EDGE Entity EPI Receives Prestigious Accreditation from EIAC for Calibration - Middle East Business News and Information

Mid East Info21-05-2025
EPI is the first company in the UAE to achieve ISO/IEC 17025:2017 accreditation for its aerospace calibration laboratory
Abu Dhabi, UAE: May, 2025 – EPI, an entity of EDGE Group and the cornerstone of precision engineering in the UAE's aerospace, oil and gas, and defence industries, has become the first company in the UAE to be awarded the prestigious ISO/IEC 17025:2017 accreditation for its calibration laboratory by the Emirates International Accreditation Centre (EIAC). This achievement reinforces EPI's position as a national leader in quality and precision, and ensures that its calibration laboratory meets the highest international standards for technical competence, impartiality, and reliability.

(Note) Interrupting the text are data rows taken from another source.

/-- The token wait that ends with 0xFE on poll `n + 1`. -/
theorem run_token_found {s : State} (ha : Alone s) {n : Nat} (hn : n < s.cfg.tokenPollBudget.toNat)
    (hmiss : ∀ k, k < n → misoAt k s ≠ 0xFE) (hfound : misoAt n s = 0xFE) :
    runSteps (2 * n + 1) (pass .recvToken 0 s) =
      .next (pass .recvData 0 (xfer 0xFF (polls s.cfg.tokenPollSleepMs n s))) := by
  have hnext : nextMiso (polls s.cfg.tokenPollSleepMs n s) = 0xFE := (nextMiso_polls _ n s).trans hfound
  have hstep : step (pass .recvToken n (polls s.cfg.tokenPollSleepMs n s)) =
      .next (pass .recvData 0 (xfer 0xFF (polls s.cfg.tokenPollSleepMs n s))) := by
    rw [step_exec (s := pass .recvToken n _) (i := .tokenStartRx) (by simpa using ha) (decodeRxToken_found hnext), xfer,
      hnext]
    rfl
  exact runSteps_trans_step (run_token_misses ha hn hmiss) hstep

/-- The token wait whose budget `n` is spent. -/
theorem run_token_timeout {s : State} (ha : Alone s) {n : Nat} (hn : n = s.cfg.tokenPollBudget.toNat) (hpos : 0 < n)
    (hmiss : ∀ k, k < n → misoAt k s ≠ 0xFE) : runSteps (2 * n) (pass .recvToken 0 s) =
      .next (recvTimeout (pass .recvTokenSleep (n - 1) (polls s.cfg.tokenPollSleepMs n s))) := by
  obtain ⟨n, rfl⟩ := Nat.exists_eq_succ_of_ne_zero hpos.ne'
  have hlast := run_token_miss (k := n) (s := polls s.cfg.tokenPollSleepMs n s) (by simpa using ha)
    (by simpa [nextMiso_polls] using hmiss n (by omega))
  rw [polls_cfg, if_neg (by omega), ← polls_succ] at hlast
  exact runSteps_trans (run_token_misses ha (by omega) fun k hk => hmiss k (by omega)) hlast

theorem misoAt_of_listed {k : Nat} {b : Byte} {s : State} (h : s.env.miso[k]? = some b) : misoAt k s = b := by
  unfold misoAt
  rw [h]

/-- One exchange of 0xFF after a row of polls. -/
theorem trace_xfer_polls (ms : Word) (n : Nat) (s : State) : (xfer 0xFF (polls ms n s)).trace =
    s.trace ++ pollEvents ms n s ++ exchanges s.bus.csAsserted n [0xFF] s := by
  rw [trace_xfer, trace_polls, misoAt_polls, polls_bus]
  rfl

/-- Settles O48, by the misses and the poll that finds the token. -/
theorem waitTokenFinds : Obligations.WaitTokenFinds := by
  unfold Obligations.WaitTokenFinds
  intro s before after hv hh hpos hk hmiso hbefore hbudget
  have hmiss : ∀ k, k < before.length → misoAt k s ≠ 0xFE := fun k hk => by
    rw [misoAt_of_listed (b := before[k]) (by rw [hmiso, List.getElem?_append_left hk, List.getElem?_eq_getElem hk])]
    exact hbefore _ (List.getElem_mem hk)
  have hfound : misoAt before.length s = 0xFE := misoAt_of_listed (by simp [hmiso])
  have hrun := run_token_found ⟨hv, hh⟩ hbudget hmiss hfound
  rw [pass_self hpos hk] at hrun
  exact ⟨_, hrun, rfl, rfl, by simp, by simp [hmiso], trace_xfer_polls _ _ s, by simp, by simp, by simp⟩

theorem trace_aborted {s : State} (hcs : s.bus.csAsserted = true) :
    (aborted s).trace = s.trace ++ .cs false :: exchanges false 0 [0xFF] s := by
  change (xfer 0xFF (csDeassert s)).trace = _
  rw [trace_xfer, trace_csDeassert, hcs, misoAt_csDeassert]
  simp [exchanges_cons]

/-- Abort's events after a row of polls. -/
theorem trace_aborted_polls (ms : Word) (n : Nat) {s : State} (hcs : s.bus.csAsserted = true) :
    (aborted (polls ms n s)).trace = s.trace ++ pollEvents ms n s ++ .cs false :: exchanges false n [0xFF] s := by
  rw [trace_aborted (by simpa using hcs), trace_polls, exchanges_polls]
  rfl

/-- A transfer's budget of polls is spent: Abort, then completion with the code raised (R272 to R275, R352). -/
theorem run_raise_polls {s : State} (ha : Alone s) (hcs : s.bus.csAsserted = true) (hop : s.op.latOp ≠ 0x1)
    (kind : ErrCode) (p : Pos) (k : Nat) (ms : Word) (n : Nat) :
    ∃ t, runSteps 3 (raise kind (pass p k (polls ms n s))) = .next t ∧ hasCompleted kind t ∧ t.bus.csAsserted = false ∧
      t.env.drawn = s.env.drawn + n + 1 ∧ t.mem = s.mem ∧ t.op.blocksDone = s.op.blocksDone ∧ t.initState = s.initState ∧
      t.trace = s.trace ++ pollEvents ms n s ++ .cs false :: exchanges false n [0xFF] s := by
  rw [raise_of_asserted kind (pass p k (polls ms n s)) (by simpa using hcs)]
  exact ⟨_, run_abort_transfer ((alone_polls ms n s).2 ha) rfl (by simpa using hop), ⟨rfl, rfl, rfl, rfl⟩, rfl,
    by simp [aborted], by simp [aborted], by simp [aborted], by simp [aborted], trace_aborted_polls ms n hcs⟩

/-- Settles O49: the spent budget raises in a READ, and in CsdRead takes the attempt to Fail. -/
theorem waitTokenTimesOut : Obligations.WaitTokenTimesOut := by
  unfold Obligations.WaitTokenTimesOut
  intro s n hv hh hpos hk hn hmiss hcs
  have ha : Alone s := ⟨hv, hh⟩
  have hrun := run_token_timeout ha hn (hn ▸ (budgets_pos hv).2.1) hmiss
  rw [pass_self hpos hk] at hrun
  refine ⟨fun hf hop => ?_, fun hf hop => ?_⟩
  · have hraise : ∀ p k, recvTimeout (pass p k (polls s.cfg.tokenPollSleepMs n s)) =
        raise .dataTokenError (pass p k (polls s.cfg.tokenPollSleepMs n s)) := fun p k => if_neg (by simpa using hf)
    rw [hraise] at hrun
    obtain ⟨t, hend, hdone, hbus, hdrawn, hmem, hcount, hinit, htrace⟩ := run_raise_polls ha hcs hop .dataTokenError
      .recvTokenSleep (n - 1) s.cfg.tokenPollSleepMs n
    exact ⟨t, runSteps_trans hrun hend, hdone, hbus, hdrawn, hmem, hcount, hinit, htrace⟩
  · have hfail : ∀ p k, recvTimeout (pass p k (polls s.cfg.tokenPollSleepMs n s)) =
        pass .abortRelease k (polls s.cfg.tokenPollSleepMs n s) := fun p k =>
      (if_pos (by simpa using hf)).trans (initFail_of_asserted (pass p k _) (by simpa using hcs))
    rw [hfail] at hrun
    have hend := run_abort_init (s := pass .abortRelease (n - 1) (polls s.cfg.tokenPollSleepMs n s)) (by simpa using ha)
      rfl (by simpa using hop)
    have hw := returnWrites_attemptFailed (aborted (pass .abortRelease (n - 1) (polls s.cfg.tokenPollSleepMs n s)))
    refine ⟨_, runSteps_trans hrun hend, hasFailed_attemptFailed (by simp [aborted]) rfl, ?_, ?_, ?_, ?_, ?_, ?_, ?_⟩
    · rw [hw.op]
      simp [aborted]
    · rw [hw.control.bus]
      simp [aborted]
    · rw [hw.control.env]
      simp [aborted]
    · rw [hw.control.csd]
      simp [aborted]
    · rw [attemptFailed_geom]
      simp [aborted]
    · rw [hw.control.mem]
      simp [aborted]
    · rw [hw.control.trace]
      exact trace_aborted_polls _ n hcs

The accreditation was awarded to Michael Deshaies, CEO of EPI, by Khawla Mohamed Alzarooni – Head of Calibration Laboratory Accreditation Section, EIAC; in the presence of Ahmed Al Khoori, EDGE Senior Vice President of Strategy & Excellence; Hussam Haboush, Business Development Director – EPI; Saeed Salem Al Kaabi, Government Relations and General Service Manager – EPI; Muhammad Waqas, SHEQ Manager – EPI; during the Make it in the Emirates forum being held at the Abu Dhabi National Exhibition Centre from 19 to 22 May.
Commenting on the success, Michael said: 'This demonstrates EPI's dedication to maintaining the highest standards in precision and dependability, ensuring our clients receive accurate and trustworthy results. It underscores our investment in advanced technologies and skilled personnel, aligning with our mission to deliver excellence across all our operations.'
EIAC is an internationally recognised accreditation body, under the umbrella of the Dubai Executive Council, that provides accreditation services for various conformity assessment bodies, including testing, calibration, inspection, and certification of management systems, products, and personnel, while adhering to the highest international standards.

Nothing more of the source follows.